FSP Phoenix Tower Corp.

 

December 4, 2012

 

To: Holders of Preferred Stock in FSP Phoenix Tower Corp. (the “Company” or “we”)

 

Re: Possible Sale of the Company’s Property

 

This special communication is to inform you that the Company has entered into a purchase and sale agreement to sell the Phoenix Tower property located in Houston, Texas to a third party for a purchase price of $123,750,000. We believe that the effective financial result to the holders of preferred stock in the Company, assuming that the sale is ultimately consummated, will be approximately equal to those described in the information statement dated June 1, 2012 (the “Information Statement”) and mailed to all holders of preferred stock in the Company on or about June 7, 2012. The matters set forth in the Information Statement were previously approved by the affirmative vote of the holders of a majority of the Company’s preferred stock and a majority of the Company’s common stock, each voting as a separate class.

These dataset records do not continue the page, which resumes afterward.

/-- The infusers' items: frames, Ethernet, sideband, management and signal steps; port 13. For a running engine n and its
own order of items. A frame at the head of the chosen source leaves it, the source is remembered for the round robin,
and the frame is routed; an Ethernet frame is taken with the AVTP message of its tunnel unpacked, or with none
dropped; a sideband event is taken and the turn of the signals is unchanged, unless nothing is left to do; a
management read is a read of the register by the engine, and a change of a LIN schedule stages the register's staged
word with the table in it (log entry 110); each counts one item. A SIG step does the first job of the engine's list
where the order gives signals their turn; a time-out or a due PDU only where it is the one of that number. An enabled
engine hands port 13 its first PDU whose class is not stalled, tagged with the engine and the time. A frame read out
for port 13 goes to the engine that owns its tunnel, unless eight wait there or it has over 1,522 bytes (IN_DROP);
with no stream known for it, NO_STREAM counts it. -/
def Obligations.GatewayItems : Prop :=
  ∀ (s : State) (n : Nat),
    (s.engRuns n = true →
      (∀ b f t r x, s.nextItem n false = .src b → b ≠ 38 → s.inQ b = f :: t → r = (s.item n false).setInQ b t → x = r.engine n →
        exec (.infuserRxItem n) s = .next ((r.setEngine n { x with rr := b }).routeFrame n b f)) ∧
      (∀ k b t r x y, s.nextItem n false = .src 38 → (s.engine n).ethIn = (k, b) :: t → r = s.item n false → x = r.engine n → y = r.setEngine n { x with ethIn := t, rr := 38 } →
        (y.avtpOf b = none → exec (.infuserEthItem n) s = .next y) ∧
        (∀ a j, y.avtpOf b = some a → y.inboundTunnel a = some j → exec (.infuserEthItem n) s = .next (y.unpack n j a))) ∧
      (∀ r x, s.nextItem n false = .sb → r = s.item n (s.engine n).lastSig → x = r.engine n → exec (.infuserSbItem n) s = .next ((r.setEngine n { x with sb := x.sb.tail }).idlePass n)) ∧
      (s.nextItem n true = .mgmt → ∀ r, r = s.item n false →
        (∀ a, exec (.infuserMgmtItem n (.read a)) s = .next (r.regReadTo (32 + n) a)) ∧
        (∀ ch table a, ch < 8 → a = fldAddr uLin F.lin_LIN_SCHED_REQ ch 0 → r.takes uLin (32 + n) = true → exec (.infuserMgmtItem n (.linSched ch table)) s = .next (r.stage uLin (32 + n) a
          (setBits (r.stagedWord a) F.lin_LIN_SCHED_REQ.lsb F.lin_LIN_SCHED_REQ.width table)))) ∧
      (∀ turn j l, s.nextItem n false = .sig turn → (s.engine n).job = j :: l → exec (.sigStep n) s = .next ((s.item n turn).sigStep n) ∧
        (∀ p, j.2 = (1, p) → exec (.signalTimeout n p) s = .next ((s.item n turn).sigStep n)) ∧ (∀ p, j.2 = (2, p) → exec (.pduDue n p) s = .next ((s.item n turn).sigStep n)) ∧
        (∀ p, (j.2.1 ≠ 1 ∨ j.2.2 ≠ p) → exec (.signalTimeout n p) s = .next s) ∧ (∀ p, (j.2.1 ≠ 2 ∨ j.2.2 ≠ p) → exec (.pduDue n p) s = .next s))) ∧
    (s.engRuns n = false → exec (.infuserRxItem n) s = .next s ∧ exec (.infuserEthItem n) s = .next s ∧ exec (.infuserSbItem n) s = .next s ∧ exec (.sigStep n) s = .next s) ∧
    (n < 13 → s.enabled (uGw n) = true → ∀ x, x = s.engine n →
      (∀ i p, findIdx1 (fun (p : Nat × List Byte) => !s.stalledClass 13 p.1) x.p13Out 0 = some (i, p) → exec (.p13PduHandoff n) s =
        .next ((s.setEngine n { x with p13Out := x.p13Out.eraseIdx i }).offer 13 { inPort := 13, inSub := n, tc := p.1, ts := s.wcNs % 2 ^ 32 } p.2)) ∧
      (findIdx1 (fun (p : Nat × List Byte) => !s.stalledClass 13 p.1) x.p13Out 0 = none → exec (.p13PduHandoff n) s = .next s)) ∧
    (findIdx1 (fun (d : Delivered) => d.port == 13) s.fab.delivered 0 = none → exec .p13Dispatch s = .next s) ∧
    (∀ i d f q, findIdx1 (fun (d : Delivered) => d.port == 13) s.fab.delivered 0 = some (i, d) → f = s.fab → q = { s with fab := { f with delivered := f.delivered.eraseIdx i } } →
      ((q.avtpOf d.bytes).bind q.inboundTunnel = none → exec .p13Dispatch s = .next (q.sat uGwAny F.gw_NO_STREAM_COUNT)) ∧
      (∀ t x, (q.avtpOf d.bytes).bind q.inboundTunnel = some t → q.engineOf (tunOwner (q.tblAt 1 t)) = some n → x = q.engine n →
        ((8 ≤ x.ethIn.length ∨ 1522 < d.bytes.length) → exec .p13Dispatch s = .next (q.sat (uGw n) F.gw_ETH_IN_DROP)) ∧
        (x.ethIn.length < 8 → d.bytes.length ≤ 1522 → exec .p13Dispatch s = .next (q.setEngine n { x with ethIn := x.ethIn ++ [(t, d.bytes)] }))))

The Information Statement can be accessed on the SEC’s website via the link below:

 

http://www.sec.gov/Archives/edgar/data/1354309/000117152012000546/eps4731.htm

 

We hope to consummate the sale of the property on or about December 20, 2012; however, there is no guarantee that the closing will take place or when. Assuming that the closing takes place, as disclosed in the Information Statement, the Company currently intends to make an initial cash distribution of 90% or more of the net proceeds from the sale in the form of a liquidating distribution within thirty (30) days following consummation of the sale and effectiveness of a certificate of dissolution filed with the Secretary of State of the State of Delaware. We intend to structure this transaction so that any taxable event relating to the sale and net liquidation proceeds will be at the 2012 tax rates, even though you may not receive a distribution of your full share during 2012. As we know more facts, we will communicate further with you.

 

Please feel free to contact our Investor Services group (800-950-6288) and speak directly with Georgia Touma, Assistant Vice President and Director of Investor Services, or with one of the Investor Services Specialists, Lara Ryan or Michelle Sullivan, with any questions you may have.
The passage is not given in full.